Monday, November 2, 2009

Project update: 3 interviews in the bag

For Howard's research class tomorrow morning, I'm supposed to provide a report on the first interview for our project.  Well, I've completed three interviews since I last posted here, so I'll use this space to talk about the process and the progress.  Read on for more!

So far, I've interviewed:
  1. Mark Thiessen Nation
  2. Peter Dula
  3. Heidi Miller Yoder
I'm still waiting to interview Lisa Shirch, but she's insanely busy and has been somewhat of a CJP celebrity recently with her work in DC and getting an op-ed piece published in Sojourner's (annoying but free reg. required).  I really would like to interview her since she's the only faculty member I've chosen to interview that's teaching in a non-religious department.  At the end of last week she looked like she was about ready to collapse.  Her office is right across from mine, and she was in today, but I didn't bug her because I assumed she was digging out from a mountain of work.  An exhausted interview subject wouldn't be very good for anyone involved, anyway.

So, a note on the interview subjects thus far.  Since Mark is my theology professor at seminary and my neighbor, I've had over a year now to get to know him pretty well.  I love to chat with him whenever we pass on the hall or on the hill near our residence, and we usually end up talking for a good while.    For a licensing gift suggestion from my home congregation (Prairie City Church of the Brethren, in P.C., IA), he recommended a phenomenal 2-volume commentary on Matthew that I'm very excited to start digging into (even the preface to vol. 1 is awesome).  So I like talking to the guy, and this interview with him was no different.  I ended up learning quite a bit that I didn't know before about his spiritual journey toward theological study and teaching.  The tone was very conversational and light, and we ended up laughing a good deal.  The interview lasted for just over 30 minutes and was filmed in his office, which is floor-to-ceiling books (he's a walking bibliography/card catalog).

Peter, I don't know hardly at all, so of course our interview was a bit more stop-and-start, but I still ended up enjoying our discussion, which also lasted about 30 minutes.  I hope to run into Peter in other discussions/projects while I'm here, because he's doing some neat stuff with a bike cooperative that's being run out of the basement of the Bible & Religion dept.'s house/offices on campus.  I've seen him walking around the campus community garden, too, so I think he's connected with some earthy initiatives out and about.

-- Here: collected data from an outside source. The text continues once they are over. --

-- ==== Sys2Proof/Certificates/Slice0/Obligations.lean ====
section
/-! DEFINITION. What is claimed of the model, each a rule of the spec or more: the statements for the provers. A statement is about
one instruction or event at a time; `Completes`, `Branches`, `Waits`, `Traps`, `Issues` and `Passed` of Sys2Proof/Safety.lean say
what each asks of its state and that nothing else changes. -/

open Sys2Proof Sys2Proof.Machine

/-! ### The scalar ALU (R135–R141) -/

/-- R136, R137, R135: a unit 0 instruction writes the result of the table to sd, and divisions take 36 cycles; s0 discards it
(RegistersAndFieldsArePut); nothing else changes but time. -/
def Obligations.ScalarRegisterForms : Prop :=
  ∀ (sd sa sb : SReg) (s : State),
    let gives := fun (i : Instr) (f : W64 → W64 → W64) (extra : Nat) =>
      Issues i s → Completes i s (s.modCore fun x => x.setS sd (f (x.getS sa) (x.getS sb))) extra
    gives (.add sd sa sb) (fun a b => a + b) 0 ∧
    gives (.sub sd sa sb) (fun a b => a - b) 0 ∧
    gives (.mul sd sa sb) (fun a b => a * b) 0 ∧
    gives (.mulh sd sa sb) (fun a b => BitVec.ofInt 64 (a.toInt * b.toInt / 2 ^ 64)) 0 ∧
    gives (.and sd sa sb) (fun a b => a &&& b) 0 ∧
    gives (.or sd sa sb) (fun a b => a ||| b) 0 ∧
    gives (.xor sd sa sb) (fun a b => a ^^^ b) 0 ∧
    gives (.shl sd sa sb) (fun a b => a <<< (b.toNat % 64)) 0 ∧
    gives (.shr sd sa sb) (fun a b => a >>> (b.toNat % 64)) 0 ∧
    gives (.sar sd sa sb) (fun a b => a.sshiftRight (b.toNat % 64)) 0 ∧
    gives (.min sd sa sb) (fun a b => if a.toInt ≤ b.toInt then a else b) 0 ∧
    gives (.max sd sa sb) (fun a b => if b.toInt ≤ a.toInt then a else b) 0 ∧
    gives (.minu sd sa sb) (fun a b => if a.toNat ≤ b.toNat then a else b) 0 ∧
    gives (.maxu sd sa sb) (fun a b => if b.toNat ≤ a.toNat then a else b) 0 ∧
    gives (.slt sd sa sb) (fun a b => if a.toInt < b.toInt then 1 else 0) 0 ∧
    gives (.sltu sd sa sb) (fun a b => if a.toNat < b.toNat then 1 else 0) 0 ∧
    (s.core.getS sb ≠ 0 →
      gives (.div sd sa sb) (fun a b => BitVec.ofInt 64 (a.toInt.tdiv b.toInt)) 35 ∧
      gives (.divu sd sa sb) (fun a b => BitVec.ofNat 64 (a.toNat / b.toNat)) 35 ∧
      gives (.rem sd sa sb) (fun a b => a - b * BitVec.ofInt 64 (a.toInt.tdiv b.toInt)) 35 ∧
      gives (.remu sd sa sb) (fun a b => a - b * BitVec.ofNat 64 (a.toNat / b.toNat)) 35)

/-- R137: division by zero, and the most negative number by −1, trap nothing and give the results of the table. -/
def Obligations.DivisionCorners : Prop :=
  ∀ (sd sa sb : SReg) (s : State),
    let gives := fun (i : Instr) (v : W64) => Issues i s → Completes i s (s.modCore fun x => x.setS sd v) 35
    (s.core.getS sb = 0 →
      gives (.div sd sa sb) (BitVec.allOnes 64) ∧ gives (.divu sd sa sb) (BitVec.allOnes 64) ∧
      gives (.rem sd sa sb) (s.core.getS sa) ∧ gives (.remu sd sa sb) (s.core.getS sa)) ∧
    (s.core.getS sa = BitVec.intMin 64 → s.core.getS sb = BitVec.allOnes 64 →
      gives (.div sd sa sb) (BitVec.intMin 64) ∧ gives (.rem sd sa sb) 0 ∧
      gives (.divu sd sa sb) 0 ∧ gives (.remu sd sa sb) (BitVec.intMin 64))

/-- R138, R139, R141: an immediate form computes its unit 0 counterpart with the immediate for b; LI writes it; MKA keeps the
offset and replaces the home.
R140, R136: BFX and BFI bit by bit for every field that lies within 64 bits; CLZ counts the zeros above the highest one, and
POPC the ones. -/
def Obligations.ScalarImmediatesAndBitFields : Prop :=
  (∀ (sd sa : SReg) (imm : W64) (n : BitVec 6) (home : BitVec 7) (s : State),
    let gives := fun (i : Instr) (f : W64 → W64) =>
      Issues i s → Completes i s (s.modCore fun x => x.setS sd (f (x.getS sa))) 0
    gives (.addi sd sa imm) (fun a => a + imm) ∧
    gives (.muli sd sa imm) (fun a => a * imm) ∧
    gives (.andi sd sa imm) (fun a => a &&& imm) ∧
    gives (.ori sd sa imm) (fun a => a ||| imm) ∧
    gives (.xori sd sa imm) (fun a => a ^^^ imm) ∧
    gives (.slti sd sa imm) (fun a => if a.toInt < imm.toInt then 1 else 0) ∧
    gives (.sltiu sd sa imm) (fun a => if a.toNat < imm.toNat then 1 else 0) ∧
    gives (.li sd imm) (fun _ => imm) ∧
    gives (.shli sd sa n) (fun a => a <<< n.toNat) ∧
    gives (.shri sd sa n) (fun a => a >>> n.toNat) ∧
    gives (.sari sd sa n) (fun a => a.sshiftRight n.toNat) ∧
    gives (.mka sd sa home) (fun a => home ++ a.extractLsb' 0 57)) ∧
  (∀ (sd sa : SReg) (s : State),
    let a := s.core.getS sa
    let gives := fun (i : Instr) (v : W64) => Issues i s → Completes i s (s.modCore fun x => x.setS sd v) 0
    (∀ pos lenM1 : BitVec 6, pos.toNat + lenM1.toNat + 1 ≤ 64 →
      (∃ v : W64, (∀ j, j < 64 → v.getLsbD j = (decide (j ≤ lenM1.toNat) && a.getLsbD (pos.toNat + j))) ∧
        gives (.bfx sd sa pos lenM1) v) ∧
      (∃ v : W64, (∀ j, j < 64 → v.getLsbD j =
          if pos.toNat ≤ j ∧ j ≤ pos.toNat + lenM1.toNat then a.getLsbD (j - pos.toNat) else (s.core.getS sd).getLsbD j) ∧
        gives (.bfi sd sa pos lenM1) v)) ∧
    (∃ n, n ≤ 64 ∧ (∀ j, j < 64 → 64 - n ≤ j → a.getLsbD j = false) ∧ (n < 64 → a.getLsbD (63 - n) = true) ∧
      gives (.clz sd sa) (BitVec.ofNat 64 n)) ∧
    gives (.popc sd sa) (BitVec.ofNat 64 ((List.range 64).countP fun j => a.getLsbD j)))

/-! ### Control flow (R80–R86) -/

/-- R80, R38, R83: a branch whose condition holds goes to its target, which lies outside a captured body, and two more cycles pass;
otherwise control goes on. No register changes but the program counter; leaving a body ends its loop (R86).
R32: the conditions of branches and QSET. -/
def Obligations.BranchesTakenAndNot : Prop :=
  (∀ (c : Cond) (q : QReg) (sa sb : SReg) (off : W32) (s : State),
    let dst := s.core.ipc + off.signExtend 64 * 8
    let goes := fun (i : Instr) (pc : W64) => Issues i s → (∀ l, s.core.loop = some l → l.inside pc = false) → Branches i s s pc 2
    let stays := fun (i : Instr) => Issues i s → Completes i s s 0
    (condHolds c (s.core.getS sa) (s.core.getS sb) = true → goes (.br c sa sb off) dst) ∧
    (condHolds c (s.core.getS sa) (s.core.getS sb) = false → stays (.br c sa sb off)) ∧
    (s.core.getQ q = true → goes (.bqT q off) dst ∧ stays (.bqF q off)) ∧
    (s.core.getQ q = false → goes (.bqF q off) dst ∧ stays (.bqT q off)) ∧
    goes (.jmp off) dst ∧
    ((s.core.getS sa).toNat % 8 = 0 → goes (.jmpr sa) (s.core.getS sa)) ∧
    ((s.core.getS sa).toNat % 8 ≠ 0 → Issues (.jmpr sa) s → Traps (.jmpr sa) s .progAlign (s.core.getS sa) 0)) ∧
  (∀ a b : W64,
    (condHolds .eq a b = true ↔ a = b) ∧ (condHolds .ne a b = true ↔ a ≠ b) ∧
    (condHolds .lt a b = true ↔ a.toInt < b.toInt) ∧ (condHolds .ge a b = true ↔ b.toInt ≤ a.toInt) ∧
    (condHolds .ltu a b = true ↔ a.toNat < b.toNat) ∧ (condHolds .geu a b = true ↔ b.toNat ≤ a.toNat) ∧
    (condHolds .le a b = true ↔ a.toInt ≤ b.toInt) ∧ (condHolds .gt a b = true ↔ b.toInt < a.toInt) ∧
    (condHolds .leu a b = true ↔ a.toNat ≤ b.toNat) ∧ (condHolds .gtu a b = true ↔ b.toNat < a.toNat) ∧
    (condHolds .any a b = true ↔ ∃ j, j < 64 ∧ a.getLsbD j = true ∧ b.getLsbD j = true) ∧
    (condHolds .none a b = true ↔ ∀ j, j < 64 → a.getLsbD j = true → b.getLsbD j = false))

/-- R81: QSET writes its condition to the predicate; q0 stays true. -/
def Obligations.QsetWritesPredicate : Prop :=
  ∀ (c : Cond) (q : QReg) (sa sb : SReg) (s : State), Issues (.qset c q sa sb) s →
    ∃ y : Slot, y = { s.core with q := y.q } ∧
      (∀ r : QReg, y.getQ r = if r = q ∧ r ≠ 0 then condHolds c (s.core.getS sa) (s.core.getS sb) else s.core.getQ r) ∧
      Completes (.qset c q sa sb) s (s.modCore fun _ => y) 0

The interview with Heidi was incredible.  She's very bright and articulate, and was able to weave her personal narrative into some amazing reflections on Anabaptist theology toward the end of our interview.  I think some of the stuff that she talked about on film could easily be used in some seminary marketing materials for promoting theological education at EMS, because it was just great thoughts she was putting out there!

Finally, some reflections on myself, the interviewer, in the process.  I went into each interview with four guiding questions, with no emergency follow-up questions.  With Mark and Heidi, I didn't really need any of the follow-up questions to help out, but it might have been nice with Peter, to keep the conversation moving a bit more fluidly.  Also, I'm afraid I talk too much (which is no surprise) while forming my questions.  Since my questions are pretty broad in scope, I must feel like I have to tell the back-story to each question, and I end up pontificating too long.  I need to work on this, for sure.  Tighter, more focused, opening questions would certainly help here.  More interview experience would surely help with helping keep follow-up questions coming, too.

One last thing: transcribing.  I let each interview subject know that I would type up a transcription of each interview and send it to them for their editorial feedback.  However, I'm starting to wonder if this is even feasible due to the long, long amount of time that transcriptions take.  I'm weighing the possibility of skipping the transcription (with subject consent) and offering editorial control later in the process, once I have some of the video pieces together.  The subject matter of the interviews is fairly personal, but hasn't included the kind of things that I imagine any of these folks would want to hide.  Especially because they were notified that this stuff would make it out to this blog and YouTube anyway.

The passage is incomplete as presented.